Information supplied >>
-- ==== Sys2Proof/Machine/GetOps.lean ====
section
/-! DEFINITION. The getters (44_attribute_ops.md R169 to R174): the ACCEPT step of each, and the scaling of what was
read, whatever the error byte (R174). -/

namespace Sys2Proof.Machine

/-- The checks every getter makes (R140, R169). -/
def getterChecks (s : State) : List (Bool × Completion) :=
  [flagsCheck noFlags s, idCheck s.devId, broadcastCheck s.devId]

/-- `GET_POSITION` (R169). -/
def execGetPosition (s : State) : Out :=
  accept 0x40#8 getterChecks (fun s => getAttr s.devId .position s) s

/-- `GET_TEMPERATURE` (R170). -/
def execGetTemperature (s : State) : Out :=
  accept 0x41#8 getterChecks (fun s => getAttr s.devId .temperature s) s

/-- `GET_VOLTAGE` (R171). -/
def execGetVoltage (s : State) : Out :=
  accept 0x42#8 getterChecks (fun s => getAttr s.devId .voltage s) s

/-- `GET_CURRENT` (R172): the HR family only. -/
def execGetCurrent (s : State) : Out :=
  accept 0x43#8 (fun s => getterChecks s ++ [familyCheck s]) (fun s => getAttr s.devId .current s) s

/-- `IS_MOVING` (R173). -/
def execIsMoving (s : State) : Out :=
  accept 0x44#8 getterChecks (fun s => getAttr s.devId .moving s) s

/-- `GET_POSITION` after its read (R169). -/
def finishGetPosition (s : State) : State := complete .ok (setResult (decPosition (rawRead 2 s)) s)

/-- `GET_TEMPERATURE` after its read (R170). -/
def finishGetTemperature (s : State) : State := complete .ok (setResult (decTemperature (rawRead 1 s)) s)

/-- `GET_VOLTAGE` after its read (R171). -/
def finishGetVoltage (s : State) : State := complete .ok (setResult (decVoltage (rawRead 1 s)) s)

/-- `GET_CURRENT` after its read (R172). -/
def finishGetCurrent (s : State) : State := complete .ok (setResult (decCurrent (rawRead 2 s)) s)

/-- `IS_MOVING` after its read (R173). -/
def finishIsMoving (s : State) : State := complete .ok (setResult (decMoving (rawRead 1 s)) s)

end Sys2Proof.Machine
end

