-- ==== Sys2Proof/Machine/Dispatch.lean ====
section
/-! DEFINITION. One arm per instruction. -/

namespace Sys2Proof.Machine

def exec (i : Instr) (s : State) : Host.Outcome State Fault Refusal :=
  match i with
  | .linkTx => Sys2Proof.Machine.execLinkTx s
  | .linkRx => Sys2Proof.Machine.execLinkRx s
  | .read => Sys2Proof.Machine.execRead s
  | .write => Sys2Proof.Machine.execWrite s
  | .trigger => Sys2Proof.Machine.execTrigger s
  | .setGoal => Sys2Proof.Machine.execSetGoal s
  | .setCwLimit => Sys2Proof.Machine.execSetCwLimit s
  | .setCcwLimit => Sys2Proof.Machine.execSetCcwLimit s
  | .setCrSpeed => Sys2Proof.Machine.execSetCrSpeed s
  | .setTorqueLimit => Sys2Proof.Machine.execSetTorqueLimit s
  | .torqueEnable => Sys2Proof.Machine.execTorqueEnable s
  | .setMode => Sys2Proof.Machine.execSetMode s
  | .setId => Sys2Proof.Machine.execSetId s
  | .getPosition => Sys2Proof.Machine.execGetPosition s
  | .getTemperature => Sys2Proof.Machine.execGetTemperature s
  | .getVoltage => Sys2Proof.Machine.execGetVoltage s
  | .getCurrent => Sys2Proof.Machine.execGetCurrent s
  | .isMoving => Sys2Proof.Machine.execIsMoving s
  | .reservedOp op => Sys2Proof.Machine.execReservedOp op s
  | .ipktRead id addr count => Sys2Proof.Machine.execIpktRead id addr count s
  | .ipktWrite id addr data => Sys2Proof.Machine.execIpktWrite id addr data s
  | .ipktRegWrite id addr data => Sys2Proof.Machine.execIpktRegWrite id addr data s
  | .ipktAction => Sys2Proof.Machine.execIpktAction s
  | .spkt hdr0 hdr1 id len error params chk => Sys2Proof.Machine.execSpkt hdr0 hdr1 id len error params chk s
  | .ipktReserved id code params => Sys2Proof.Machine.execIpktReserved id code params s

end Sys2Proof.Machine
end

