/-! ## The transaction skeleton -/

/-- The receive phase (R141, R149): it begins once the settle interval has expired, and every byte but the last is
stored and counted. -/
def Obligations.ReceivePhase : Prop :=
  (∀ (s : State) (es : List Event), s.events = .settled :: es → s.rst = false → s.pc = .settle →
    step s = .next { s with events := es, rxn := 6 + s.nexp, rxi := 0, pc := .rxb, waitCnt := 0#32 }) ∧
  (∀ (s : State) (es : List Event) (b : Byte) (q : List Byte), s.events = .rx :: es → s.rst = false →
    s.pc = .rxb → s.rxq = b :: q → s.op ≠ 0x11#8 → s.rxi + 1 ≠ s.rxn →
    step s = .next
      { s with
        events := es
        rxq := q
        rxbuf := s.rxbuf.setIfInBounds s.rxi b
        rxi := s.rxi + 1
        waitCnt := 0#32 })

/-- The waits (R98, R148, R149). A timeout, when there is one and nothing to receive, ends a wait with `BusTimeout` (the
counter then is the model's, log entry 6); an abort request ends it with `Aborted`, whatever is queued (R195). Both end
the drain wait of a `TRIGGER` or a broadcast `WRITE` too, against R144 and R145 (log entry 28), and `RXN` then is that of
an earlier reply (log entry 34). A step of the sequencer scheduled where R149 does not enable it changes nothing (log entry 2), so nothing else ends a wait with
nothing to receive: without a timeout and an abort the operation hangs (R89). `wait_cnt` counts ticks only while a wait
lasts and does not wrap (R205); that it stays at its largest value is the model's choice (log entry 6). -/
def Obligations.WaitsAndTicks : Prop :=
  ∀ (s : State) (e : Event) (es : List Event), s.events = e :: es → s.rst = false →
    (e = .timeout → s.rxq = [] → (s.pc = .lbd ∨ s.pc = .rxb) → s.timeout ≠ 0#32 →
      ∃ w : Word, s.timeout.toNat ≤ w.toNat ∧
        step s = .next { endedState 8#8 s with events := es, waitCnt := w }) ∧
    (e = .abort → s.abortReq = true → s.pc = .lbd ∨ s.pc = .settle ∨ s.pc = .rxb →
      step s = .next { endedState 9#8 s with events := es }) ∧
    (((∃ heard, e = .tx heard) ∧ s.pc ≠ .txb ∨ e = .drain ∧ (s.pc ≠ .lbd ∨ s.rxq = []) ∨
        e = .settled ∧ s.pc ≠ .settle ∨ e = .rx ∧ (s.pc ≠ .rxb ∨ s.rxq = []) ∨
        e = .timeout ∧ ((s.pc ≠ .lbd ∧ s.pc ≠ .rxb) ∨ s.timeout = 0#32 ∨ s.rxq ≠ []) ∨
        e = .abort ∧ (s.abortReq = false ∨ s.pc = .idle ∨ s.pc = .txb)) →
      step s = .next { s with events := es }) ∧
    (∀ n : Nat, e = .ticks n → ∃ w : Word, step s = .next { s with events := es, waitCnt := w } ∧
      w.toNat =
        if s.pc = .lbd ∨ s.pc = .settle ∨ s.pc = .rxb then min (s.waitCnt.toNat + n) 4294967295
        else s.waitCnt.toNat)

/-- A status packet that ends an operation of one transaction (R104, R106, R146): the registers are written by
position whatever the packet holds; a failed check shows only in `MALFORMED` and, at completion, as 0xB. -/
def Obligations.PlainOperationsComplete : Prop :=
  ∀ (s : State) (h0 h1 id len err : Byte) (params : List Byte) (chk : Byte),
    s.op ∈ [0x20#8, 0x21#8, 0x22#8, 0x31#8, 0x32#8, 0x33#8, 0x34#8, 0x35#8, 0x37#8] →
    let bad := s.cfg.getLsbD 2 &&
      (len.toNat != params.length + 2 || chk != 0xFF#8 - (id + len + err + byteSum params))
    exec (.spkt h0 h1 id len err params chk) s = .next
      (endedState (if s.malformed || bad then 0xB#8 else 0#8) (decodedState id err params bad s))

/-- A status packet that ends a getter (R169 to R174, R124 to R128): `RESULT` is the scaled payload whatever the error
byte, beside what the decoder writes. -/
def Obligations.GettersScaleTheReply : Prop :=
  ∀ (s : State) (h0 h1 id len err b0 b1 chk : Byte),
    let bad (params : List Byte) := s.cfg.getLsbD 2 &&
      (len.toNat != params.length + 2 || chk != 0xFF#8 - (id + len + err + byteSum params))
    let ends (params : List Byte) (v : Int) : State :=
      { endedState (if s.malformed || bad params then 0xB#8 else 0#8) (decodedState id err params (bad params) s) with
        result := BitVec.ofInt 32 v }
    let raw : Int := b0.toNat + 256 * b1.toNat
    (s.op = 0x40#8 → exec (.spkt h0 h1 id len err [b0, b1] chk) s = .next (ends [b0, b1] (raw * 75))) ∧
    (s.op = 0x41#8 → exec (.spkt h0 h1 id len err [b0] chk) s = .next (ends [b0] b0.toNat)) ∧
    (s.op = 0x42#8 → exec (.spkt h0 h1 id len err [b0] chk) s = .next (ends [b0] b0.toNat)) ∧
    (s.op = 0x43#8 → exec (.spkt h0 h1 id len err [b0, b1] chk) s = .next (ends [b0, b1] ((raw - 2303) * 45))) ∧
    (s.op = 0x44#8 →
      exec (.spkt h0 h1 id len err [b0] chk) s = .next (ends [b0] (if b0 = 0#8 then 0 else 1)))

==

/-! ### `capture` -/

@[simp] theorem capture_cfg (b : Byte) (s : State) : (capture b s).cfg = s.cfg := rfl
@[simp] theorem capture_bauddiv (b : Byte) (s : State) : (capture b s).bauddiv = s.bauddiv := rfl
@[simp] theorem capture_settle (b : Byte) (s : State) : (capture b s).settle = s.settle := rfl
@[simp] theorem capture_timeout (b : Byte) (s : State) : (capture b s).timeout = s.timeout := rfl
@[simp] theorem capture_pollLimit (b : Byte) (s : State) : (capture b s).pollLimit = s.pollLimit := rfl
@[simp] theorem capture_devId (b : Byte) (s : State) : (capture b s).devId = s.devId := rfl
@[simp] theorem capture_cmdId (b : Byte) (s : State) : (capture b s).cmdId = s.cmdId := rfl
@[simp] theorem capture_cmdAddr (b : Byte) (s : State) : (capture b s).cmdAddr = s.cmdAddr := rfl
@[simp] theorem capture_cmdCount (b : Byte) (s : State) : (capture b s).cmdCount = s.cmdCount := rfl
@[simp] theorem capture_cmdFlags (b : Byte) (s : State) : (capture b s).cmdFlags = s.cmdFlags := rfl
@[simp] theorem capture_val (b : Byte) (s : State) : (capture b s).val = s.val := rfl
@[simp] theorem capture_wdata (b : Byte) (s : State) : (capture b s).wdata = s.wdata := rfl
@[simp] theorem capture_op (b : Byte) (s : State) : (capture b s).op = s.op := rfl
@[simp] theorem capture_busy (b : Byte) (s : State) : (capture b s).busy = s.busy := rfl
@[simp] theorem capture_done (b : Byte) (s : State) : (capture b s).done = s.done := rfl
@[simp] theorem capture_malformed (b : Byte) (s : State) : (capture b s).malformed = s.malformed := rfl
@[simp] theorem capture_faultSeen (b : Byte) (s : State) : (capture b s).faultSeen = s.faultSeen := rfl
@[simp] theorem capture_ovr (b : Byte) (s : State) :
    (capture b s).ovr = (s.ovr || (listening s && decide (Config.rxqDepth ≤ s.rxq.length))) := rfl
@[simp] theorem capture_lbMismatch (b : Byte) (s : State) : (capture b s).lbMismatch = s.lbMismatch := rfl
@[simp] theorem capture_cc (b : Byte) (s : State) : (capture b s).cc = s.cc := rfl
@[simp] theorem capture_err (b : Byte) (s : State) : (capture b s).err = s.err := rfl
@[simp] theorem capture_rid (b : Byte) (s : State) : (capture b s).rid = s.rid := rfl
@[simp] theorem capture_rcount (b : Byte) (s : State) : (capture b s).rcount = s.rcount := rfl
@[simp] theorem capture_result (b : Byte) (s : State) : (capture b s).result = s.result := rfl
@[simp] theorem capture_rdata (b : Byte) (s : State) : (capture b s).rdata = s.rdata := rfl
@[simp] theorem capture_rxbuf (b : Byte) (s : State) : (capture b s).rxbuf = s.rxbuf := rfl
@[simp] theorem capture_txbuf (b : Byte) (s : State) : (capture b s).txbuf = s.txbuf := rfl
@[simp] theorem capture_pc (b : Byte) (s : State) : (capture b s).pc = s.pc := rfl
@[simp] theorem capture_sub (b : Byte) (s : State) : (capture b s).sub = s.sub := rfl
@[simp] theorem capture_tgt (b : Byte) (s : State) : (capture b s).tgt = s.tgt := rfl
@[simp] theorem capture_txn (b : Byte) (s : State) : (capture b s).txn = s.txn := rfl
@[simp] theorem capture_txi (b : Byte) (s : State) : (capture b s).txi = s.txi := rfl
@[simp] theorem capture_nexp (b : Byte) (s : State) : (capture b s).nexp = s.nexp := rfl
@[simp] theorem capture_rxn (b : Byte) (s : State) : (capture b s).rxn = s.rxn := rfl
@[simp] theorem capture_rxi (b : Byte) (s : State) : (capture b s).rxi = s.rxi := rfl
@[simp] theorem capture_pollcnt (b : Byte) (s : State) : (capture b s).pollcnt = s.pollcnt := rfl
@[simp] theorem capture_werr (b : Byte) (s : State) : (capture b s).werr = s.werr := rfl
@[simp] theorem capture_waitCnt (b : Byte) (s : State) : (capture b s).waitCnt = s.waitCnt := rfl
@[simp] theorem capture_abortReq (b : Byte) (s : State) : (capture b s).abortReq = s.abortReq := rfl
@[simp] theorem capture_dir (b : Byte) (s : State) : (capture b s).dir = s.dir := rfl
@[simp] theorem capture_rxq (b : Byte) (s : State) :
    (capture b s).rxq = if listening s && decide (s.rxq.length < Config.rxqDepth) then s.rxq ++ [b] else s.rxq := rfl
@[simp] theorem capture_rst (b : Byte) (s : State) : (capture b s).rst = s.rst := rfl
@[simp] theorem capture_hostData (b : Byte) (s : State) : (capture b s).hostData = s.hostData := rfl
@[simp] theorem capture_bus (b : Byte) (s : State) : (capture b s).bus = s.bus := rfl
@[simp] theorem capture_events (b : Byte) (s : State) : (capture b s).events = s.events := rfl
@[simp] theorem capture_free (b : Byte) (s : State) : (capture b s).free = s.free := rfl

---

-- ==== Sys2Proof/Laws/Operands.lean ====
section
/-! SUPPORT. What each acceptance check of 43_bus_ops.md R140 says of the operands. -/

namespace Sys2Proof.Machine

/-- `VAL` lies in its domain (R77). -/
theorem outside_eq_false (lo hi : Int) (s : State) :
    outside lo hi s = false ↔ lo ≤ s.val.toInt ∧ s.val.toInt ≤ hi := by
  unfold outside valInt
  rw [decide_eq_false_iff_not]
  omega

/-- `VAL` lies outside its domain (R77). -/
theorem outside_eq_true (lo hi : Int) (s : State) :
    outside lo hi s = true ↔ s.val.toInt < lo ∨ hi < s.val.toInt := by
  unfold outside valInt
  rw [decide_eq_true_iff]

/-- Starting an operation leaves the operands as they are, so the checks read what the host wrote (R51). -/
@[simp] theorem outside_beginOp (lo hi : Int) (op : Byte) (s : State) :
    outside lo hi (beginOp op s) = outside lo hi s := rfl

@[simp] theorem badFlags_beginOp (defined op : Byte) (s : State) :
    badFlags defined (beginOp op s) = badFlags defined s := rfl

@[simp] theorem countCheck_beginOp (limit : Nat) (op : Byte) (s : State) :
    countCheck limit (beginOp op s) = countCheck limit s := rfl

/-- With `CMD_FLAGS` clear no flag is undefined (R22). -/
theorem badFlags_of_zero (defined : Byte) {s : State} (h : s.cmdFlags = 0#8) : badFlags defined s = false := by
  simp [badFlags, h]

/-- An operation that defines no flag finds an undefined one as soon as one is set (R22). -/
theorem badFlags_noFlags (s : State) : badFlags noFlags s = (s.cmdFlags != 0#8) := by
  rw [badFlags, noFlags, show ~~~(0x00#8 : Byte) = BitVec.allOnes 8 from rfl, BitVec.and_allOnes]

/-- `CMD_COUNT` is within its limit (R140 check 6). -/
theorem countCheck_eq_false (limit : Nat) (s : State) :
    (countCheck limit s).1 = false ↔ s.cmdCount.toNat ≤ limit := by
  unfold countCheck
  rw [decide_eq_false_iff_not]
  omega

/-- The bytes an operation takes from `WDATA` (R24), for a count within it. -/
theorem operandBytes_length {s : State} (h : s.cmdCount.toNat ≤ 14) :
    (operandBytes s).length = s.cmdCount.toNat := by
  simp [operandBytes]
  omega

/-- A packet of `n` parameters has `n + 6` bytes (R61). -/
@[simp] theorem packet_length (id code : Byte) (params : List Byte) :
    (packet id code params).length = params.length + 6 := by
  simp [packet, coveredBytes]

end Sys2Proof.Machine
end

Problem requirements >> Lines from the records above that hold "execGetTemperature" are the ones to list.

Problem solution >>
def execGetTemperature (s : State) : Out :=
  | .getTemperature => Sys2Proof.Machine.execGetTemperature s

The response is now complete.